WHAT YOU NEED TO DO: Once the line containing "refine ⟨fun hnum" has been written out, stop; until then, restate each line of the entries below word for word from the first.
┌──
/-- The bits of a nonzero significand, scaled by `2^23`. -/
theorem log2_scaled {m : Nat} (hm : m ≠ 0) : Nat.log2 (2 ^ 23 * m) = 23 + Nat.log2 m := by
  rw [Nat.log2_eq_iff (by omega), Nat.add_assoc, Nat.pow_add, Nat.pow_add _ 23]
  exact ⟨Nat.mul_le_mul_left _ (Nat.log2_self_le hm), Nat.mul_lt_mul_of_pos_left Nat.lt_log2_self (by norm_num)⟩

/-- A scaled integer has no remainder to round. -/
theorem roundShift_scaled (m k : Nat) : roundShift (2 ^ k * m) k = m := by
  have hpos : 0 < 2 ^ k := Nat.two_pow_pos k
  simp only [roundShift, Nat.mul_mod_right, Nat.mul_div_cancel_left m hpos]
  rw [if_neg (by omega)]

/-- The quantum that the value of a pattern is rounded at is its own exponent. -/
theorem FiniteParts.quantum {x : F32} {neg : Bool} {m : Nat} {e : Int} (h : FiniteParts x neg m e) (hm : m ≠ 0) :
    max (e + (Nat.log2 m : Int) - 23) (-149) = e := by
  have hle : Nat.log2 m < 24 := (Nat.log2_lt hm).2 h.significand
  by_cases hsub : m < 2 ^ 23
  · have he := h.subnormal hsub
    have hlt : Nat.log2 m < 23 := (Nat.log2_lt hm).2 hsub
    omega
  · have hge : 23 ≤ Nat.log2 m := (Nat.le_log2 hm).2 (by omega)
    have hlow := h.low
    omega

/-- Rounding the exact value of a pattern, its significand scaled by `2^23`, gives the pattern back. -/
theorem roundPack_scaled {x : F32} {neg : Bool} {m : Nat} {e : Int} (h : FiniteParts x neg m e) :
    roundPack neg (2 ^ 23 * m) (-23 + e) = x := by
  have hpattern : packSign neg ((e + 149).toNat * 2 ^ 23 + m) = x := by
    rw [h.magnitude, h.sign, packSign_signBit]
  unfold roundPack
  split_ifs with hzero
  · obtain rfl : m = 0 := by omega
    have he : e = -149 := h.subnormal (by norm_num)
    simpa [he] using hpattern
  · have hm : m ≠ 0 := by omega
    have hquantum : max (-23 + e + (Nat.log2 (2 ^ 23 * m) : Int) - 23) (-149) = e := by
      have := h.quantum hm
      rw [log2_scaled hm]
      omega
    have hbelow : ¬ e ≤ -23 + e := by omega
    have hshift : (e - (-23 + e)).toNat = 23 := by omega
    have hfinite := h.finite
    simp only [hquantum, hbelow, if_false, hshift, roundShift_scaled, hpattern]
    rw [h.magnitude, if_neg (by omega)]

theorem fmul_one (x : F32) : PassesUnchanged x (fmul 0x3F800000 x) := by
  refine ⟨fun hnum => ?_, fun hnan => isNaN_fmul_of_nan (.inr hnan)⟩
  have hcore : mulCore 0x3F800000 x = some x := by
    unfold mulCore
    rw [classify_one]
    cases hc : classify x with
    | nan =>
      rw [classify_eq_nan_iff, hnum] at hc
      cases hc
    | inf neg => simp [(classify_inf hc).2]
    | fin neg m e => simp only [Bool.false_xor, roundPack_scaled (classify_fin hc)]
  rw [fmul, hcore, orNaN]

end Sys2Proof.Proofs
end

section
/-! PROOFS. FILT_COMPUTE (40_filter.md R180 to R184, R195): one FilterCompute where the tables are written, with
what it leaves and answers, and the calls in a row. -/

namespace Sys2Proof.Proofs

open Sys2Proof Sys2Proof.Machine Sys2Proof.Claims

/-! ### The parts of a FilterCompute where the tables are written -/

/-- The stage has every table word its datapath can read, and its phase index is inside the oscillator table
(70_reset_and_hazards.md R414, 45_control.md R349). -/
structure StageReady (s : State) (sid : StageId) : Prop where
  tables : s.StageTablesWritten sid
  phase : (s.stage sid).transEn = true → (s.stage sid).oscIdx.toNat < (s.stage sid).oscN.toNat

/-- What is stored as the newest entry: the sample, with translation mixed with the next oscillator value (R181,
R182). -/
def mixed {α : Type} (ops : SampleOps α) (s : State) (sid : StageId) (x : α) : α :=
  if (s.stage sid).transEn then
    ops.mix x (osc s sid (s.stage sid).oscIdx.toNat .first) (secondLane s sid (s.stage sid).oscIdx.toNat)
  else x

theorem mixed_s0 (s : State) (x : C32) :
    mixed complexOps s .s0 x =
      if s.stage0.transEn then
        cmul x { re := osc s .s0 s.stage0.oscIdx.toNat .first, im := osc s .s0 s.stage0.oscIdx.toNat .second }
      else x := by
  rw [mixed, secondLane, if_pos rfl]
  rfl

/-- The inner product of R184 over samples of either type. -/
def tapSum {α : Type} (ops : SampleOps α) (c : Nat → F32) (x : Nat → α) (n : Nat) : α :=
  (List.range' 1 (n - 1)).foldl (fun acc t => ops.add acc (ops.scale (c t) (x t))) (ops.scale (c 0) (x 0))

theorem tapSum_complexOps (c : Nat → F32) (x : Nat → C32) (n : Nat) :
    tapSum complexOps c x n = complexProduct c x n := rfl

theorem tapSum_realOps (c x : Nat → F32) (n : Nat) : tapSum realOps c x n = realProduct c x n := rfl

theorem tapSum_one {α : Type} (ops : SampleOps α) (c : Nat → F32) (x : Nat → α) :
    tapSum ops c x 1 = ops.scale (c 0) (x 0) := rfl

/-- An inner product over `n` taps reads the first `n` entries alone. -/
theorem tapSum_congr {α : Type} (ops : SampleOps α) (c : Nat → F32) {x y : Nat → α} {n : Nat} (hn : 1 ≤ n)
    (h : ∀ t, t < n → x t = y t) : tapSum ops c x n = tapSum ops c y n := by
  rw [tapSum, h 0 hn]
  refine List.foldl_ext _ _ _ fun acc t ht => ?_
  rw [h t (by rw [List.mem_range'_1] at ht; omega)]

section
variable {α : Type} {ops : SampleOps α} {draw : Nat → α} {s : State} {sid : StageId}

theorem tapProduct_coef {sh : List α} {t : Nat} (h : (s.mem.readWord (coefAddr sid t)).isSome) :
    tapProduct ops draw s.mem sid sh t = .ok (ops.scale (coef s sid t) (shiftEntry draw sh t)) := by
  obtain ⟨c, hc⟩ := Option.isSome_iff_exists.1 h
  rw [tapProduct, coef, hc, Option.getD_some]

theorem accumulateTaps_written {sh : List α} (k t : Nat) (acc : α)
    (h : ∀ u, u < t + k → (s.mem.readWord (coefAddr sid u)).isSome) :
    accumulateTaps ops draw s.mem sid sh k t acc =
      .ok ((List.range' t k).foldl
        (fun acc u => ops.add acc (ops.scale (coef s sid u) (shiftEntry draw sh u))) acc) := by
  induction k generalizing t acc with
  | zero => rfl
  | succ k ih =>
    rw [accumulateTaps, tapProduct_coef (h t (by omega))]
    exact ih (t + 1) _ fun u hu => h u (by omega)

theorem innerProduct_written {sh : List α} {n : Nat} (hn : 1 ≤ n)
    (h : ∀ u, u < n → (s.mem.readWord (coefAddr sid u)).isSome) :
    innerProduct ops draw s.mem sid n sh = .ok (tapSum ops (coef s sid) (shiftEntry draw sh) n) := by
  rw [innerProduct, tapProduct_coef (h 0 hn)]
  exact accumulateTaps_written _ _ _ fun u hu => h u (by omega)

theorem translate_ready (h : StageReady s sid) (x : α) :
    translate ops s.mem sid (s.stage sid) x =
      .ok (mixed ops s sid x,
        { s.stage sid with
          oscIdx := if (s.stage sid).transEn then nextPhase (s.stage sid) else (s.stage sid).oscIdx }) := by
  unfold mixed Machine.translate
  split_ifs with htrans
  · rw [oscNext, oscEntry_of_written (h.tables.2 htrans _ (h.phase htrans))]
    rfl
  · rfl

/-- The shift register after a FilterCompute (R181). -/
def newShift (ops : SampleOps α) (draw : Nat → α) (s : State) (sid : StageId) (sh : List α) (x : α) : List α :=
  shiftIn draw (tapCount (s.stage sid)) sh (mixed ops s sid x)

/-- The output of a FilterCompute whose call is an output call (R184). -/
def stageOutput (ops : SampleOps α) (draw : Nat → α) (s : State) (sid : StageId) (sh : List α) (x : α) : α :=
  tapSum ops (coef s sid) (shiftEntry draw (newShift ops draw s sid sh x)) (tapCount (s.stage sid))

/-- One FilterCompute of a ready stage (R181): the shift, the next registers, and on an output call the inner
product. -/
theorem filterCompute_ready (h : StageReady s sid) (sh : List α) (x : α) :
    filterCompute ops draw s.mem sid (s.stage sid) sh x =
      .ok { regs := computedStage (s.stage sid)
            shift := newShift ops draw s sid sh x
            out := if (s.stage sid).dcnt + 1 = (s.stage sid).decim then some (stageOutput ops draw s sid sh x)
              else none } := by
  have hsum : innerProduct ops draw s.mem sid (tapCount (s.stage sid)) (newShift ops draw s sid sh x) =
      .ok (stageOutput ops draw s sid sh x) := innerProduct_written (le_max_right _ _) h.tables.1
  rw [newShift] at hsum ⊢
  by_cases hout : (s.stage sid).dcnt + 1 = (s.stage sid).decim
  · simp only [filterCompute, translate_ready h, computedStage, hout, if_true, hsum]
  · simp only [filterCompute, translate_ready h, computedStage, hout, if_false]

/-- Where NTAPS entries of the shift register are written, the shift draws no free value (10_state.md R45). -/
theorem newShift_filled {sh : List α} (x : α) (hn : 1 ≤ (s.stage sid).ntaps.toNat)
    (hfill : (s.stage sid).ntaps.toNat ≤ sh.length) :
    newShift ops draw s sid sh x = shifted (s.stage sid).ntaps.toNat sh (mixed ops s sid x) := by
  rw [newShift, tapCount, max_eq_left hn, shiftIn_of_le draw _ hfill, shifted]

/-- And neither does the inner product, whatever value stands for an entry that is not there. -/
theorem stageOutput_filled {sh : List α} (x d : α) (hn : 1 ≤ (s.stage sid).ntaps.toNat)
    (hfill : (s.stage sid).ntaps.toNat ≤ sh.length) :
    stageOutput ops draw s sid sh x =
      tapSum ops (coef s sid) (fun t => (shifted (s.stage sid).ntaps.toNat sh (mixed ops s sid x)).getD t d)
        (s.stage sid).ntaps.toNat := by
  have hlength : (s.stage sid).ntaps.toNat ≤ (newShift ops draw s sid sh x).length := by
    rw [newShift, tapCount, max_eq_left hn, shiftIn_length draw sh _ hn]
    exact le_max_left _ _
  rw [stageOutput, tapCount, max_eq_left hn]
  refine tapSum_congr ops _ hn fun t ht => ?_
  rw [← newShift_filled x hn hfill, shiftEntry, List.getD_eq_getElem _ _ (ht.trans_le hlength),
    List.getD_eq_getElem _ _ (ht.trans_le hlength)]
└──
EXERCISE SOLUTION:
/-- The bits of a nonzero significand, scaled by `2^23`. -/
theorem log2_scaled {m : Nat} (hm : m ≠ 0) : Nat.log2 (2 ^ 23 * m) = 23 + Nat.log2 m := by
  rw [Nat.log2_eq_iff (by omega), Nat.add_assoc, Nat.pow_add, Nat.pow_add _ 23]
  exact ⟨Nat.mul_le_mul_left _ (Nat.log2_self_le hm), Nat.mul_lt_mul_of_pos_left Nat.lt_log2_self (by norm_num)⟩

/-- A scaled integer has no remainder to round. -/
theorem roundShift_scaled (m k : Nat) : roundShift (2 ^ k * m) k = m := by
  have hpos : 0 < 2 ^ k := Nat.two_pow_pos k
  simp only [roundShift, Nat.mul_mod_right, Nat.mul_div_cancel_left m hpos]
  rw [if_neg (by omega)]

/-- The quantum that the value of a pattern is rounded at is its own exponent. -/
theorem FiniteParts.quantum {x : F32} {neg : Bool} {m : Nat} {e : Int} (h : FiniteParts x neg m e) (hm : m ≠ 0) :
    max (e + (Nat.log2 m : Int) - 23) (-149) = e := by
  have hle : Nat.log2 m < 24 := (Nat.log2_lt hm).2 h.significand
  by_cases hsub : m < 2 ^ 23
  · have he := h.subnormal hsub
    have hlt : Nat.log2 m < 23 := (Nat.log2_lt hm).2 hsub
    omega
  · have hge : 23 ≤ Nat.log2 m := (Nat.le_log2 hm).2 (by omega)
    have hlow := h.low
    omega

/-- Rounding the exact value of a pattern, its significand scaled by `2^23`, gives the pattern back. -/
theorem roundPack_scaled {x : F32} {neg : Bool} {m : Nat} {e : Int} (h : FiniteParts x neg m e) :
    roundPack neg (2 ^ 23 * m) (-23 + e) = x := by
  have hpattern : packSign neg ((e + 149).toNat * 2 ^ 23 + m) = x := by
    rw [h.magnitude, h.sign, packSign_signBit]
  unfold roundPack
  split_ifs with hzero
  · obtain rfl : m = 0 := by omega
    have he : e = -149 := h.subnormal (by norm_num)
    simpa [he] using hpattern
  · have hm : m ≠ 0 := by omega
    have hquantum : max (-23 + e + (Nat.log2 (2 ^ 23 * m) : Int) - 23) (-149) = e := by
      have := h.quantum hm
      rw [log2_scaled hm]
      omega
    have hbelow : ¬ e ≤ -23 + e := by omega
    have hshift : (e - (-23 + e)).toNat = 23 := by omega
    have hfinite := h.finite
    simp only [hquantum, hbelow, if_false, hshift, roundShift_scaled, hpattern]
    rw [h.magnitude, if_neg (by omega)]

theorem fmul_one (x : F32) : PassesUnchanged x (fmul 0x3F800000 x) := by
  refine ⟨fun hnum => ?_, fun hnan => isNaN_fmul_of_nan (.inr hnan)⟩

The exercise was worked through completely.